Thank you very much for letting us know your papers.
|
| Re: Using openmx with external pseudopotentials ( No.10 ) |
- Date: 2016/05/15 22:27
- Name: Daniil
- Hi,
Thanks a lot for all your answers!
I hope now I have enough information for further actions.
One more question, however:
In Blochl expansion |vf(i)>1/c(i)<vf(i)|, basis f(i) is chosen for <f(i)|v|f(j)> to be zero, and it is ensured in current separabilization of semilocal part of pseudopotential. I am going to add a separable part for subvalent shells as additional projector for each required L. These projectors will "overlap" with semilocal projectors, and above-mentioned condition will not be met. So, could this lead to problems?
By physical meaning it is correct, as it is implied that separable part is added to semilocal PP for subvalent shells, but maybe there are some restrictions in openmx code.
Best regards,
Daniil
|
| Re: Using openmx with external pseudopotentials ( No.11 ) |
- Date: 2016/05/17 04:00
- Name: Daniil
- It turned out that generating numeric DFT basis with a cutoff is more complex task than I thought. But it is already implemented in of ADPACK.
Is it possible to somehow pass external pseudopotential to 'Multiple_PAO' module?
Data is passed there through global variables, so it is rather difficult to understand code without deep study. And of course, problems can arouse from singularity of potential and unusual behavior of S-functions.
Best regards,
Daniil
|
| Re: Using openmx with external pseudopotentials ( No.12 ) |
- Date: 2016/05/17 20:57
- Name: T. Ozaki
- Hi,
> but maybe there are some restrictions in openmx code.
OpenMX just assumes that the pseudopotential takes the form of |vf(i)>1/c(i)<vf(i)|,
never care about how it has been generated. Users should be responsible for use of such a
pseudopotential which is far from the conventional pseudopotentials stored in the database 2013.
> Is it possible to somehow pass external pseudopotential to 'Multiple_PAO' module?
If you figure out the structure of ADPACK, it would be possible by passing your pseudopotential
in Multiple_PAO.c.
Regards,
TO
|
| Re: Using openmx with external pseudopotentials ( No.13 ) |
- Date: 2016/06/05 00:13
- Name: Daniil
- Hi again!
Recently I received a more suitable (yet still not perfect) basis, and made some calculations for Ca and Ca2, considering all your remarks. Results were noticeably better, however there some unclear things.

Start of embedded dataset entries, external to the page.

-- ==== Sys2Proof/Certificates/Slice0/Obligations.lean ====
section
/-! DEFINITION. The statements for the provers. -/

open Sys2Proof Sys2Proof.Machine

/-- R113: x0 reads zero and c7 reads true in every state, and a write to either leaves the core as it was; every other
register reads what was last written to it, and no other register changes. -/
def Claims.HardwiredRegisters : Prop :=
  ∀ (k : Core) (r q : XReg) (v : X64) (c d : CReg) (b : Bool),
    k.getX 0 = 0 ∧ k.getC 7 = true ∧ k.setX 0 v = k ∧ k.setC 7 b = k ∧
      (r ≠ 0 → (k.setX r v).getX r = v) ∧ (q ≠ r → (k.setX r v).getX q = k.getX q) ∧
      (c ≠ 7 → (k.setC c b).getC c = b) ∧ (d ≠ c → (k.setC c b).getC d = k.getC d)

/-- R49: a format H instruction whose guard register is false retires with no effect but the advance of the program
counter (and the progress that the stall monitor sees, R22); it raises no fault. -/
def Claims.FalseGuardRetires : Prop :=
  ∀ (i : Instr) (c : CReg) (s : State), guardOf i = some c → s.me.getC c = false →
    exec i s = .next (s.retired s.me (s.me.hs.pc + 3))

/-- R133, Table 5.9: the result of each operation of two registers or of a register and the sign-extended immediate goes to
xd, the pc moves past the word, and nothing else changes (a write to x0 changes no register, R113). -/
def Claims.IntegerResults : Prop :=
  ∀ (c : CReg) (xd xa xb : XReg) (imm : BitVec 48) (s : State), s.me.getC c = true →
    let a := s.me.getX xa
    let b := s.me.getX xb
    let i := imm.signExtend 64
    let put (v : X64) : Host.Outcome State Fault Refusal := .next (s.retired (s.me.setX xd v) (s.me.hs.pc + 3))
    exec (.add c xd xa xb) s = put (a + b) ∧ exec (.addi c xd xa imm) s = put (a + i) ∧
    exec (.sub c xd xa xb) s = put (a - b) ∧ exec (.mul c xd xa xb) s = put (a * b) ∧
    exec (.and c xd xa xb) s = put (a &&& b) ∧ exec (.andi c xd xa imm) s = put (a &&& i) ∧
    exec (.or c xd xa xb) s = put (a ||| b) ∧ exec (.ori c xd xa imm) s = put (a ||| i) ∧
    exec (.xor c xd xa xb) s = put (a ^^^ b) ∧ exec (.xori c xd xa imm) s = put (a ^^^ i) ∧
    exec (.movi c xd imm) s = put i ∧
    exec (.min c false xd xa xb) s = put (if a.toInt ≤ b.toInt then a else b) ∧
    exec (.min c true xd xa xb) s = put (if a.toNat ≤ b.toNat then a else b) ∧
    exec (.max c false xd xa xb) s = put (if a.toInt ≤ b.toInt then b else a) ∧
    exec (.max c true xd xa xb) s = put (if a.toNat ≤ b.toNat then b else a)

/-- R133: MULH and MULHN write the high 64 bits of the 128-bit product, signed or natural. -/
def Claims.HighProducts : Prop :=
  ∀ (c : CReg) (xd xa xb : XReg) (s : State), s.me.getC c = true →
    let a := s.me.getX xa
    let b := s.me.getX xb
    let put (v : X64) : Host.Outcome State Fault Refusal := .next (s.retired (s.me.setX xd v) (s.me.hs.pc + 3))
    exec (.mulh c xd xa xb) s = put ((a.signExtend 128 * b.signExtend 128).extractLsb' 64 64) ∧
    exec (.mulhn c xd xa xb) s = put ((a.setWidth 128 * b.setWidth 128).extractLsb' 64 64)

/-- R133: the shifts by b[5:0] or imm[5:0], and CLZ, whose result n is 64 for zero and otherwise puts a between 2^(63-n) and
2^(64-n). -/
def Claims.ShiftsAndLeadingZeros : Prop :=
  ∀ (c : CReg) (xd xa xb : XReg) (n : BitVec 6) (s : State), s.me.getC c = true →
    let a := s.me.getX xa
    let m := (s.me.getX xb).toNat % 64
    let put (v : X64) : Host.Outcome State Fault Refusal := .next (s.retired (s.me.setX xd v) (s.me.hs.pc + 3))
    exec (.shl c xd xa (.reg xb)) s = put (a <<< m) ∧ exec (.shl c xd xa (.imm n)) s = put (a <<< n.toNat) ∧
    exec (.shr c xd xa (.reg xb)) s = put (a >>> m) ∧ exec (.shr c xd xa (.imm n)) s = put (a >>> n.toNat) ∧
    exec (.sra c xd xa (.reg xb)) s = put (a.sshiftRight m) ∧ exec (.sra c xd xa (.imm n)) s = put (a.sshiftRight n.toNat) ∧
    ∃ z : Nat, exec (.clz c xd xa) s = put (BitVec.ofNat 64 z) ∧
      (a = 0 → z = 64) ∧ (a ≠ 0 → z < 64 ∧ 2 ^ (63 - z) ≤ a.toNat ∧ a.toNat < 2 ^ (64 - z))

I used three basises: minimal - s2p1, small - s2p2d1, and medium - s6p6d6. In all cases I got too high energy (but not 1e4 as in previous calculations) for two or more uppermost orbitals. There is some overcompleteness, as can be seen from overlap eigenvalues and AO decomposition of problematic orbitals, but it has same order as in calculations with default openmx VPS and PAO. Moreover, for s2p1 and s2p2d1 orbital decompositions of upper orbitals with default and mine PAO and VPS are very similar (high orbitals in my basis seem to have different nature than in openmx, so it is not the same in s6p6d6).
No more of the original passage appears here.